____ RECORD EXCERPTS

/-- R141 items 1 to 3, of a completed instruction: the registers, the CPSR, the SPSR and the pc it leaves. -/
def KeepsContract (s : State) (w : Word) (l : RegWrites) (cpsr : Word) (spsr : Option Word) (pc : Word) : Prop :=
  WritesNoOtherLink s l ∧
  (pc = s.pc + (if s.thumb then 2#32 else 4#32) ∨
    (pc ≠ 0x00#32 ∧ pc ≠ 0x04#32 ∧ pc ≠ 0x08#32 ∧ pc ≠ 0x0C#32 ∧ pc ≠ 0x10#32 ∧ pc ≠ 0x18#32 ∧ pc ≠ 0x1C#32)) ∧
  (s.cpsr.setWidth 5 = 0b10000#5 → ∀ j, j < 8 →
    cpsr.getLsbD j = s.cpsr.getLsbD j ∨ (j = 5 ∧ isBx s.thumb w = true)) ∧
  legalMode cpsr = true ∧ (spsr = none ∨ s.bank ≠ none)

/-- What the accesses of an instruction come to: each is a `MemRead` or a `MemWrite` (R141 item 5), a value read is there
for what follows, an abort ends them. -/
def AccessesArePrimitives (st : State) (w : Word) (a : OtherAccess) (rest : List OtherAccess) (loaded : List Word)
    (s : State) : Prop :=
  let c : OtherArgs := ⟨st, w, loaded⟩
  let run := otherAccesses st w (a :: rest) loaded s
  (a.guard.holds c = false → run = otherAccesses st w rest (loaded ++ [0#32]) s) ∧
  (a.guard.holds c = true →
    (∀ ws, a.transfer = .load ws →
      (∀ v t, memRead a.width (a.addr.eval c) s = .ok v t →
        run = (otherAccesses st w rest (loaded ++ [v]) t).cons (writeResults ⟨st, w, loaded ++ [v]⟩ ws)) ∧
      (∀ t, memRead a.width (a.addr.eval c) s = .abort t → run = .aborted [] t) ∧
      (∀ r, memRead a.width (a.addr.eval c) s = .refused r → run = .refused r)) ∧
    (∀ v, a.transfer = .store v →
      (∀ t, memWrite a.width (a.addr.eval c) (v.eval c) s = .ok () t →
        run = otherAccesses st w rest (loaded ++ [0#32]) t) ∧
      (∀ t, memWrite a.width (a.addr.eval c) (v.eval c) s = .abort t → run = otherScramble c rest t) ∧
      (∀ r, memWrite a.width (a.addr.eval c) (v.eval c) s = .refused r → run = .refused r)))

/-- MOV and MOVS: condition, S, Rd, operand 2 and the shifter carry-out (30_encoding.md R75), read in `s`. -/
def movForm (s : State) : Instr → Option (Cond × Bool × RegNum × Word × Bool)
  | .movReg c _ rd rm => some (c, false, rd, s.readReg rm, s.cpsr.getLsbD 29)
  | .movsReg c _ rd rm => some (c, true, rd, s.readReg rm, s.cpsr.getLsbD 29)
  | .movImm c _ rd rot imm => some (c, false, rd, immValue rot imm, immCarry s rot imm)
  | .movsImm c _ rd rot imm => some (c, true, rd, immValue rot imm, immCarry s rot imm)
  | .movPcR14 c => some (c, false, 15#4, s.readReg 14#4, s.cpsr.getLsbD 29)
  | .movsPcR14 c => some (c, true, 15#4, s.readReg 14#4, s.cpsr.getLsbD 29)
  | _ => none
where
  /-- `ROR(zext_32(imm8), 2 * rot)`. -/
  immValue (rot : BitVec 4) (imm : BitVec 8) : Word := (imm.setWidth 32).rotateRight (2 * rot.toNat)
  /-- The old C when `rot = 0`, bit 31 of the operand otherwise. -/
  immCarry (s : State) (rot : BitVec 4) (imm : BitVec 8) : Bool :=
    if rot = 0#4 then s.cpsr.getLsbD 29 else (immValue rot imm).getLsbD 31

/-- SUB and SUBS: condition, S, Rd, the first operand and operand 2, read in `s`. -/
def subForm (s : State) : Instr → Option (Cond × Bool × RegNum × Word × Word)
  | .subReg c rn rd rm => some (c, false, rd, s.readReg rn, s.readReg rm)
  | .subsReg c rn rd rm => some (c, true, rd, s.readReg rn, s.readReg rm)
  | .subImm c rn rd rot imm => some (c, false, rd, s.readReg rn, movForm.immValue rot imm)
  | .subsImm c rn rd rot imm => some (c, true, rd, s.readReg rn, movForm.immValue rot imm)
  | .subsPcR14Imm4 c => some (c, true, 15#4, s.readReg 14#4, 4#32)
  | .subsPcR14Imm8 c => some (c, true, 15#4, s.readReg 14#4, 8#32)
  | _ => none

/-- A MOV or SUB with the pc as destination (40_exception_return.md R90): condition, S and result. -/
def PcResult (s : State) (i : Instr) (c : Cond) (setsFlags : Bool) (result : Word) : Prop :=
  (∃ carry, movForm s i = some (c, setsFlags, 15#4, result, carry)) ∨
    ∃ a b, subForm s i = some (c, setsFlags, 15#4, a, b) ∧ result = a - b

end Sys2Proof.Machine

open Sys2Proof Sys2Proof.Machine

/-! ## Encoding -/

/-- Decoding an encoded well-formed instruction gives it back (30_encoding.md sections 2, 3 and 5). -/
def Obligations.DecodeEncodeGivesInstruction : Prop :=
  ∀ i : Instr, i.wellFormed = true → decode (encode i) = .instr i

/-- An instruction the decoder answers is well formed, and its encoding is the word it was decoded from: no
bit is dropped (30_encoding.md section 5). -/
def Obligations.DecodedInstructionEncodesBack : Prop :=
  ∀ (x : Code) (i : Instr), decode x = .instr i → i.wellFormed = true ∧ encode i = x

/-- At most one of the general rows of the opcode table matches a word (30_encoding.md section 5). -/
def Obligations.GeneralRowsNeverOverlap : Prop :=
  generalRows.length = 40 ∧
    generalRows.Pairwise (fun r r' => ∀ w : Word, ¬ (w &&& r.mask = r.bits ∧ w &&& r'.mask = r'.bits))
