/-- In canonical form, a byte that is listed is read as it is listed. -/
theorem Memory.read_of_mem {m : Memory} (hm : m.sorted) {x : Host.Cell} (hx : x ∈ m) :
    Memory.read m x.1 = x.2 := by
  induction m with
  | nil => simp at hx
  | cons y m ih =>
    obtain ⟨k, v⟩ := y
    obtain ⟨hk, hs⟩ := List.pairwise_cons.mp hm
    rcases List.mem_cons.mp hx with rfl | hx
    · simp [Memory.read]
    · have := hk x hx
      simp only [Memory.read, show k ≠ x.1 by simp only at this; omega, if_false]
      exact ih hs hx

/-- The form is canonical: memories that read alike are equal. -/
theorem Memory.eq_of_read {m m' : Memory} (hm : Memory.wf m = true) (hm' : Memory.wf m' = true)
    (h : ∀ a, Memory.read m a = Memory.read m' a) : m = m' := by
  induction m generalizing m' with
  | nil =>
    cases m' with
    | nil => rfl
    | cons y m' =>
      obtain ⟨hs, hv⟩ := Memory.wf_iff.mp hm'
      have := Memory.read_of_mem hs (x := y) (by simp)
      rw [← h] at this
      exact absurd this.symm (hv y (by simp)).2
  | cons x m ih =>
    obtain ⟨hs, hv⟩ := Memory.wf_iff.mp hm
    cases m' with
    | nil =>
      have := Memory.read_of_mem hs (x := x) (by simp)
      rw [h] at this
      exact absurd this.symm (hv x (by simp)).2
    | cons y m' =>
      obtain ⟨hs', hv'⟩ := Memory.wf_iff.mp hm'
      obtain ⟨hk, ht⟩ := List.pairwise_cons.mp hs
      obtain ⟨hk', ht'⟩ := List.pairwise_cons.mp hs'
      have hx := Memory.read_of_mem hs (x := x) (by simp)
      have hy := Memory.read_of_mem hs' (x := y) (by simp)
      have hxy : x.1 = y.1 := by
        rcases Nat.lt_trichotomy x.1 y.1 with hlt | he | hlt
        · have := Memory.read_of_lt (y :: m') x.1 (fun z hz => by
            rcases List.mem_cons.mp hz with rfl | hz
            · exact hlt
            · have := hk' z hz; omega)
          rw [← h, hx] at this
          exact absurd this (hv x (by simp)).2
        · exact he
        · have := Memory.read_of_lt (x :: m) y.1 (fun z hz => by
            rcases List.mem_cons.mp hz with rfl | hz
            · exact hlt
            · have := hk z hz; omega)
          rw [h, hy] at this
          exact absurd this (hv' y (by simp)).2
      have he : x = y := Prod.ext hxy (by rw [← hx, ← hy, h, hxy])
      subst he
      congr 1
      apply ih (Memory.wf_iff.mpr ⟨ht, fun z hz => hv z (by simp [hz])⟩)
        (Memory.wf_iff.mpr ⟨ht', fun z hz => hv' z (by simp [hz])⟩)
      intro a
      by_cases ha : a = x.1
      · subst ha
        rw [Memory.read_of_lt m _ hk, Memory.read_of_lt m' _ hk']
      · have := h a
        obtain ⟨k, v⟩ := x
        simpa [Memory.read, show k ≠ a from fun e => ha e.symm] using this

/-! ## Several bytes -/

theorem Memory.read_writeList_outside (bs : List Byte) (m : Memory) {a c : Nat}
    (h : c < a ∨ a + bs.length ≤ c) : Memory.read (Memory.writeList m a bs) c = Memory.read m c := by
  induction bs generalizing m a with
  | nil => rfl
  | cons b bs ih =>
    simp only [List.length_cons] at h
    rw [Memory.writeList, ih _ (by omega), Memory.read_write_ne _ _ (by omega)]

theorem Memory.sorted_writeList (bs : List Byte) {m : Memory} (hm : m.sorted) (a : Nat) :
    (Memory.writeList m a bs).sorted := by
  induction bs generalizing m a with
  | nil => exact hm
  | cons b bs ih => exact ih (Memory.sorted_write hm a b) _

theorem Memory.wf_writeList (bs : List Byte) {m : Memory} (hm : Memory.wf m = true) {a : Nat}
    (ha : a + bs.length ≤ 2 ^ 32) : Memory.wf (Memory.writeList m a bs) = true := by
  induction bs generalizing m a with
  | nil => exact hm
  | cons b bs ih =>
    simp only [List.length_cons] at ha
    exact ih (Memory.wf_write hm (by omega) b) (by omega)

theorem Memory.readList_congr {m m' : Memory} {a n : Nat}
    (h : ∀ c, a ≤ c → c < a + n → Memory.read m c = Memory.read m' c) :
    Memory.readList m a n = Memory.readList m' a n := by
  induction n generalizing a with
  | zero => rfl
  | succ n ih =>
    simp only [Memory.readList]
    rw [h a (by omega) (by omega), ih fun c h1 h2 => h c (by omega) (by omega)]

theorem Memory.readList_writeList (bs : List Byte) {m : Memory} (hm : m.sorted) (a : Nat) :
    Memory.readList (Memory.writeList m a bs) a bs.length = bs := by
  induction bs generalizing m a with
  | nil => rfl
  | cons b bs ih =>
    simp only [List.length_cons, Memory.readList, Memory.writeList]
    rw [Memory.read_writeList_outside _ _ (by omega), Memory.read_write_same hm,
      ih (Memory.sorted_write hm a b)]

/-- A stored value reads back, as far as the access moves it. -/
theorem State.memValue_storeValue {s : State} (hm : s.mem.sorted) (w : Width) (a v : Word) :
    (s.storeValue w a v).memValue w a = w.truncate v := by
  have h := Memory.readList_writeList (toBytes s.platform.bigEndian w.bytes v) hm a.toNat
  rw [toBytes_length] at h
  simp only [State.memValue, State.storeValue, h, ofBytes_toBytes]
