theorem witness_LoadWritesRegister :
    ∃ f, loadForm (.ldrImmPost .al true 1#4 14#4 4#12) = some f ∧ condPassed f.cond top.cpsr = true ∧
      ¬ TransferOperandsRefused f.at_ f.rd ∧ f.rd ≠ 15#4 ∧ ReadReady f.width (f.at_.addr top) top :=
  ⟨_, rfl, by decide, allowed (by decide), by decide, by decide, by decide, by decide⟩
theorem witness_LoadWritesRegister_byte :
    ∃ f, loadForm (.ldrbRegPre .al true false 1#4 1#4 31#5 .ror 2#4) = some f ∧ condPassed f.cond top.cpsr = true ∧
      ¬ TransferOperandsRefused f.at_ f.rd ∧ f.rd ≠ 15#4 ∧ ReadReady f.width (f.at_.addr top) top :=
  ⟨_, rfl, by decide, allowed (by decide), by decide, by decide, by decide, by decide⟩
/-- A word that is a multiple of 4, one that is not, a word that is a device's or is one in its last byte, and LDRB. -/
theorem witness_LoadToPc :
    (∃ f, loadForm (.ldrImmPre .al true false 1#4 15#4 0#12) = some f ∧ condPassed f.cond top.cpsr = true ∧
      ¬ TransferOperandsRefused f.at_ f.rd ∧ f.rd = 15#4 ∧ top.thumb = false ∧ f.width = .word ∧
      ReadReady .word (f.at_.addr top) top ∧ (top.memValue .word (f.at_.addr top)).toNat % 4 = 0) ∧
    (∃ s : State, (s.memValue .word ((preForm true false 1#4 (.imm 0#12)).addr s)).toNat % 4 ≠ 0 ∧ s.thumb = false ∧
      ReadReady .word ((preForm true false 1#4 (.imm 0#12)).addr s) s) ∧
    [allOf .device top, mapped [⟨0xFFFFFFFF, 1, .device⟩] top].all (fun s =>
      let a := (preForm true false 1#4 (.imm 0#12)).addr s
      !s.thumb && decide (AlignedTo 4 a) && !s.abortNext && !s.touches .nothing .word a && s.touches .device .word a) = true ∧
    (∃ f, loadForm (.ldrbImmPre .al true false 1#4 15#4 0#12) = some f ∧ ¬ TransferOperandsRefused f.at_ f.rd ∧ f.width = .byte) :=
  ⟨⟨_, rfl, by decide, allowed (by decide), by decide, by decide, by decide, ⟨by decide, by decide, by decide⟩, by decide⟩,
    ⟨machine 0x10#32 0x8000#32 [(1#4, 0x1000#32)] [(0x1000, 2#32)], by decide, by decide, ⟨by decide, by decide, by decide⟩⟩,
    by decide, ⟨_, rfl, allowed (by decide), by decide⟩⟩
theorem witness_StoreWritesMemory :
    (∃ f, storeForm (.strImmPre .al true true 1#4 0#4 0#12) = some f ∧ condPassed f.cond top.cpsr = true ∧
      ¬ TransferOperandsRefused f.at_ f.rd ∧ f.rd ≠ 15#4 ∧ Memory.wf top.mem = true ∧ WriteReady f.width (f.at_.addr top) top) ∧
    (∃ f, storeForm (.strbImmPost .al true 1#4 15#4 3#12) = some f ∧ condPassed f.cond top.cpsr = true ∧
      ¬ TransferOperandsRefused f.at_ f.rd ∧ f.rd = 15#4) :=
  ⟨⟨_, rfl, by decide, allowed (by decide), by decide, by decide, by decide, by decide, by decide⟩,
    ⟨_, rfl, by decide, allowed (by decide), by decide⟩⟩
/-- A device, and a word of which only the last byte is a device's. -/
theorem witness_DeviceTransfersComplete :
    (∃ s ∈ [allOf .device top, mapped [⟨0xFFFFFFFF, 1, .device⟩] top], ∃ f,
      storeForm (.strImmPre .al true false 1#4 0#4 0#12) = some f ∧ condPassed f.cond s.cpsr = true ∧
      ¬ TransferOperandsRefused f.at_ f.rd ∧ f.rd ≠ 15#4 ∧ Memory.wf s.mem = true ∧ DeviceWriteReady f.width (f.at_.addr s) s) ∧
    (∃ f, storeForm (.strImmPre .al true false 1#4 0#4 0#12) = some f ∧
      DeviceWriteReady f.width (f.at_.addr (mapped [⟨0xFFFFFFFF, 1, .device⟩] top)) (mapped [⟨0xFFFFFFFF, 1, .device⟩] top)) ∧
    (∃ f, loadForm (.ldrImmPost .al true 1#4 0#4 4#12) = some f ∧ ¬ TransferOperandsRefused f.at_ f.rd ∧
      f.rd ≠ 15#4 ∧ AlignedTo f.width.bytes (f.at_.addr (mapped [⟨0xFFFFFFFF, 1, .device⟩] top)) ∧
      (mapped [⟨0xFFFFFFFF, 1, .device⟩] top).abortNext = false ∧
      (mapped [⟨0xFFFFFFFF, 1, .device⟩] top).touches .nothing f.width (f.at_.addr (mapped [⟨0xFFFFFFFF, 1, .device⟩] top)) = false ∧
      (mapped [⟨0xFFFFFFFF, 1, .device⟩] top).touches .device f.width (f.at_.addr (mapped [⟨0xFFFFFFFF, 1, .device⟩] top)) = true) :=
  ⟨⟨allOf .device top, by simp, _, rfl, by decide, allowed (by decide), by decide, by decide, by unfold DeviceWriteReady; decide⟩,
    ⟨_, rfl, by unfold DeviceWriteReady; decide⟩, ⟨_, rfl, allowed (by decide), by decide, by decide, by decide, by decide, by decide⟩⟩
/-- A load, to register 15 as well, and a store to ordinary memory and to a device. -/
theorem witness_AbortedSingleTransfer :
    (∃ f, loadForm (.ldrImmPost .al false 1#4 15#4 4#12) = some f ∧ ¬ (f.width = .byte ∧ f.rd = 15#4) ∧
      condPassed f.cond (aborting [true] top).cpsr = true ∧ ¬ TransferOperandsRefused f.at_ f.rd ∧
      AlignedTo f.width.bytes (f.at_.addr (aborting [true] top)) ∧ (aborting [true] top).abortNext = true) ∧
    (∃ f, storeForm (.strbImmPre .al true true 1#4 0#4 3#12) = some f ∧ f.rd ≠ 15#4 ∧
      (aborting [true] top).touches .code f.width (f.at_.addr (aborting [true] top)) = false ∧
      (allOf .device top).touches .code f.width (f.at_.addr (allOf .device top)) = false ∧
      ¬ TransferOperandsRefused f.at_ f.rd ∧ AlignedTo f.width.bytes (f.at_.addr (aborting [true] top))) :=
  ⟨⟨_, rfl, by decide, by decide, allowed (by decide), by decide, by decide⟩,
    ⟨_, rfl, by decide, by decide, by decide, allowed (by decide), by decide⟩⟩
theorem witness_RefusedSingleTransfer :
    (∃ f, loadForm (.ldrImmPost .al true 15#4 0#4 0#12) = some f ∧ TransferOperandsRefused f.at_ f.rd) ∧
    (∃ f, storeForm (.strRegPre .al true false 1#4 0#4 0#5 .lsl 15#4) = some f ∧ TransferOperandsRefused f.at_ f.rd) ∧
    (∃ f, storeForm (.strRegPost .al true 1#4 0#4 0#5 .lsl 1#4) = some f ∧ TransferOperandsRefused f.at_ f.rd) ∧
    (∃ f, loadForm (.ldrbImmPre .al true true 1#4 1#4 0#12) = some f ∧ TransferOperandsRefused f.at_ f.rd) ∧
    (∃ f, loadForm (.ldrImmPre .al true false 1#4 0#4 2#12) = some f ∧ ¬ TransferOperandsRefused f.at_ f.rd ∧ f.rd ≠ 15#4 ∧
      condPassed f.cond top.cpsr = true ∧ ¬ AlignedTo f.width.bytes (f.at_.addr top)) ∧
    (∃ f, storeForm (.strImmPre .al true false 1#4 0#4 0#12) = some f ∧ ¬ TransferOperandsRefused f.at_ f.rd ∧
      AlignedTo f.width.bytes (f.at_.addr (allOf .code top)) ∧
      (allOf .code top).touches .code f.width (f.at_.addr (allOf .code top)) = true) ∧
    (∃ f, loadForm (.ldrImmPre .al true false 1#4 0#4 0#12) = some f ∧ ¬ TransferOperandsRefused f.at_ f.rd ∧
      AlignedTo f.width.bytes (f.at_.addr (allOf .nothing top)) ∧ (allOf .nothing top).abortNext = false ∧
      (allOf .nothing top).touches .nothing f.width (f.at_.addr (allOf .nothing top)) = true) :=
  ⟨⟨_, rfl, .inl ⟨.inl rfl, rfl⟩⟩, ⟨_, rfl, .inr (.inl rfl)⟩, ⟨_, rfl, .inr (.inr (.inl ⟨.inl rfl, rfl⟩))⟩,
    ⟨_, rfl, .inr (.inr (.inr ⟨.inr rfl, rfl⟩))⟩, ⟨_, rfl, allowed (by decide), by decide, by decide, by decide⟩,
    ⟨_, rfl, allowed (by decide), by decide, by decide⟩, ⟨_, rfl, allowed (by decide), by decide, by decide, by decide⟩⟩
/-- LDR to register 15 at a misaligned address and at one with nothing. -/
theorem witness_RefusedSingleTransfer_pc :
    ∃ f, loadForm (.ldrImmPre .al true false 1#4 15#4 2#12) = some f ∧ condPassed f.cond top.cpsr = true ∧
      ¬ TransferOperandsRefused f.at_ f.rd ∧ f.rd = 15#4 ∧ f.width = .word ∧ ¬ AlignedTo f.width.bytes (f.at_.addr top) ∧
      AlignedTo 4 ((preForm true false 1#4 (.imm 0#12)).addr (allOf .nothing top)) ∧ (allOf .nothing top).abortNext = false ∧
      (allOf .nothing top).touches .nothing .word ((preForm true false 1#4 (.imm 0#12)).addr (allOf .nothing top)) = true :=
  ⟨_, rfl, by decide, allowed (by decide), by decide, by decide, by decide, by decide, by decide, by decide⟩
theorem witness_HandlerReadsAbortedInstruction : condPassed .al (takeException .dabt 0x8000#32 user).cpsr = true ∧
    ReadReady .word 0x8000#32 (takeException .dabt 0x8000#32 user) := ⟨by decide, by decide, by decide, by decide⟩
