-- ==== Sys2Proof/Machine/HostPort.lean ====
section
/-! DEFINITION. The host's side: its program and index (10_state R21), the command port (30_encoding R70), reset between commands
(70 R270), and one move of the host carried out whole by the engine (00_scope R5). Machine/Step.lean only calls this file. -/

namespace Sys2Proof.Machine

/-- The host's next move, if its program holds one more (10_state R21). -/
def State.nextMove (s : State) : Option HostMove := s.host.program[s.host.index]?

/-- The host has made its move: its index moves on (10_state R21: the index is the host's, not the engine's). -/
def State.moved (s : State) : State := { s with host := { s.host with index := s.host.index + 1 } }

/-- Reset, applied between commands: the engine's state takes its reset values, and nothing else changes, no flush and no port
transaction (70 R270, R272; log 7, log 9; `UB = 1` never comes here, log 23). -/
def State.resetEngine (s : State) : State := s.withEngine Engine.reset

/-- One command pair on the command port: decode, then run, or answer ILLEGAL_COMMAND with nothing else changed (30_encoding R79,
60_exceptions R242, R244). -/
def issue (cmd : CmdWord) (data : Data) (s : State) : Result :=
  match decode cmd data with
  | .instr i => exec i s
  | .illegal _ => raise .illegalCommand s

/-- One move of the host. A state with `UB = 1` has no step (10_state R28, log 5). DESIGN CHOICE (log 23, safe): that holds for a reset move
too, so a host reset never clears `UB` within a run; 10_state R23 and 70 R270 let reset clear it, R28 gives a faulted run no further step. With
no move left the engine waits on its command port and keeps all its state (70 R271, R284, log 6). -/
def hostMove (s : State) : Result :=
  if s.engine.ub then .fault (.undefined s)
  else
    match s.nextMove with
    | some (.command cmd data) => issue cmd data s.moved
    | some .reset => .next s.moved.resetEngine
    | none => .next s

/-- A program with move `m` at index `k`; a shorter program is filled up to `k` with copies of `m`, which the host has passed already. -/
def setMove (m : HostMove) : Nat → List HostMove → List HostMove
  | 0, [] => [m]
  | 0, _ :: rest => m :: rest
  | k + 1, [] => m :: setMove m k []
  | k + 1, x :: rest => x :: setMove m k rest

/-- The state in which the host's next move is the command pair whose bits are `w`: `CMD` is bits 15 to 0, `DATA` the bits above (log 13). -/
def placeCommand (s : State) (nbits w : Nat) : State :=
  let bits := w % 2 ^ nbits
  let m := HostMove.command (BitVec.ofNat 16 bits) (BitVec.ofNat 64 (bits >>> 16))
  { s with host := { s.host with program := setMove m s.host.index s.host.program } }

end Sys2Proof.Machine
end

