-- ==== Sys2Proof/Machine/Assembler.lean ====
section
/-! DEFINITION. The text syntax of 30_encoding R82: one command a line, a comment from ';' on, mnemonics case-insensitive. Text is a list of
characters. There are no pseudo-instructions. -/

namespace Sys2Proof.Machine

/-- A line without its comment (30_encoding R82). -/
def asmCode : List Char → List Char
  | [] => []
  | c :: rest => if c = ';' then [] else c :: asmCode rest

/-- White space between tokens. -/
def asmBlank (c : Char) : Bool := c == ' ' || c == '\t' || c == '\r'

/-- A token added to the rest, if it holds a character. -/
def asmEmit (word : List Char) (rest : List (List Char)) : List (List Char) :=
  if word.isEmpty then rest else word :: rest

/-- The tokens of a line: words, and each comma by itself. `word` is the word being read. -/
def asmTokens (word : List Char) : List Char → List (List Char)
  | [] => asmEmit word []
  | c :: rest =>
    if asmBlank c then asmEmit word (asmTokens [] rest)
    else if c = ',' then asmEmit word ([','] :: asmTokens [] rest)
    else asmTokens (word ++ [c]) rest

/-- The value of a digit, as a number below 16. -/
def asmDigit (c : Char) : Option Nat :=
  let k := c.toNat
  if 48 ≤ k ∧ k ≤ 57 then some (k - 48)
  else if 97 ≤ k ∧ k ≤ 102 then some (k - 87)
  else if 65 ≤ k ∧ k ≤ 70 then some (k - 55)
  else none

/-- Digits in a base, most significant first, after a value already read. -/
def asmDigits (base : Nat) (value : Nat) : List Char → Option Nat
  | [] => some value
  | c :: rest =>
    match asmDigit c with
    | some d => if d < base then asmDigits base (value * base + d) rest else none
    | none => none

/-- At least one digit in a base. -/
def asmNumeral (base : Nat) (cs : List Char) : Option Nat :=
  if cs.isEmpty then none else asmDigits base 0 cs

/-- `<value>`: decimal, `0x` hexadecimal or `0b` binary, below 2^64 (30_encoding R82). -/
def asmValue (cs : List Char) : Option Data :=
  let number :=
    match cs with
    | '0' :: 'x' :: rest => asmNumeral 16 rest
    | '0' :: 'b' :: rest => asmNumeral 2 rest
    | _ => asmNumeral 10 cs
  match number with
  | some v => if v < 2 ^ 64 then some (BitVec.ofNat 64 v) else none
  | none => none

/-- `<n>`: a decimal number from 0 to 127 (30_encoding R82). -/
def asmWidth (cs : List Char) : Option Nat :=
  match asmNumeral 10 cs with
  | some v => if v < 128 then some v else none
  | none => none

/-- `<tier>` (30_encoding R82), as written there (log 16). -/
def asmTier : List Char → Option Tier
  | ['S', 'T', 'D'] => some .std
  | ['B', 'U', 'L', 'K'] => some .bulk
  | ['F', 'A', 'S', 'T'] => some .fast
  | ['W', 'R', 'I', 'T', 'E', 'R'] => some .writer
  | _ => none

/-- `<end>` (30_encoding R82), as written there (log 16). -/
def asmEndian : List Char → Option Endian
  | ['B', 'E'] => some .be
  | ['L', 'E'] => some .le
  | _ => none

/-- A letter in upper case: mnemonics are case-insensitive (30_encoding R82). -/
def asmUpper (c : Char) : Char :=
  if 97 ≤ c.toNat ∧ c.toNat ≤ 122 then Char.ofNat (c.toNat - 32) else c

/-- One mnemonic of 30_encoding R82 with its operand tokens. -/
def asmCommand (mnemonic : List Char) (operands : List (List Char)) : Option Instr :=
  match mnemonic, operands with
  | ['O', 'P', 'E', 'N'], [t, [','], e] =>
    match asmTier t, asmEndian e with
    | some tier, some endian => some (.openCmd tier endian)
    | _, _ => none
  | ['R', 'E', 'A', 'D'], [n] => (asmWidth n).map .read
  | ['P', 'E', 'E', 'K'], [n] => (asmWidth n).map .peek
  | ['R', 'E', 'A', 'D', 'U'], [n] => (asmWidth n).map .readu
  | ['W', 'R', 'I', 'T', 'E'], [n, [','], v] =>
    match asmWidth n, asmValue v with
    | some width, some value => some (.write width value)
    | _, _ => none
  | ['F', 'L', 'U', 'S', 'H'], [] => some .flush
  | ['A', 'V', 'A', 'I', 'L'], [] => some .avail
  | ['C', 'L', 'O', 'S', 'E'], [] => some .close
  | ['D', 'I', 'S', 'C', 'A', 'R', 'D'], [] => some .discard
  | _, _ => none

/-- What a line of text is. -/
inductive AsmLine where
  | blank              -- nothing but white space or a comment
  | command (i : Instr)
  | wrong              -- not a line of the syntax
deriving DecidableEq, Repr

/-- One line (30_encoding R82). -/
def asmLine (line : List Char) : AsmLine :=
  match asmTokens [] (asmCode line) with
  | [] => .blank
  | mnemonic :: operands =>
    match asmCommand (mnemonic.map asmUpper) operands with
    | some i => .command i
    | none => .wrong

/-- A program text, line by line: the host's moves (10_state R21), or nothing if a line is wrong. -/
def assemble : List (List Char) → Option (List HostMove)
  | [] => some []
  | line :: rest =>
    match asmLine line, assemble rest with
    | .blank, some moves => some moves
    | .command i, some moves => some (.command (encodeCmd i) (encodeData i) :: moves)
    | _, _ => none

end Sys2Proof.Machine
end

________

TASK INSTRUCTIONS:
Transcribe, with no changes, the listing above from its first line through the line with "cpsr.getLsbD j = s.cpsr.getLsbD", including that line, and stop once it is done.

SOLUTION BELOW:
/-- R141 items 1 to 3, of a completed instruction: the registers, the CPSR, the SPSR and the pc it leaves. -/
def KeepsContract (s : State) (w : Word) (l : RegWrites) (cpsr : Word) (spsr : Option Word) (pc : Word) : Prop :=
  WritesNoOtherLink s l ∧
  (pc = s.pc + (if s.thumb then 2#32 else 4#32) ∨
    (pc ≠ 0x00#32 ∧ pc ≠ 0x04#32 ∧ pc ≠ 0x08#32 ∧ pc ≠ 0x0C#32 ∧ pc ≠ 0x10#32 ∧ pc ≠ 0x18#32 ∧ pc ≠ 0x1C#32)) ∧
  (s.cpsr.setWidth 5 = 0b10000#5 → ∀ j, j < 8 →
    cpsr.getLsbD j = s.cpsr.getLsbD j ∨ (j = 5 ∧ isBx s.thumb w = true)) ∧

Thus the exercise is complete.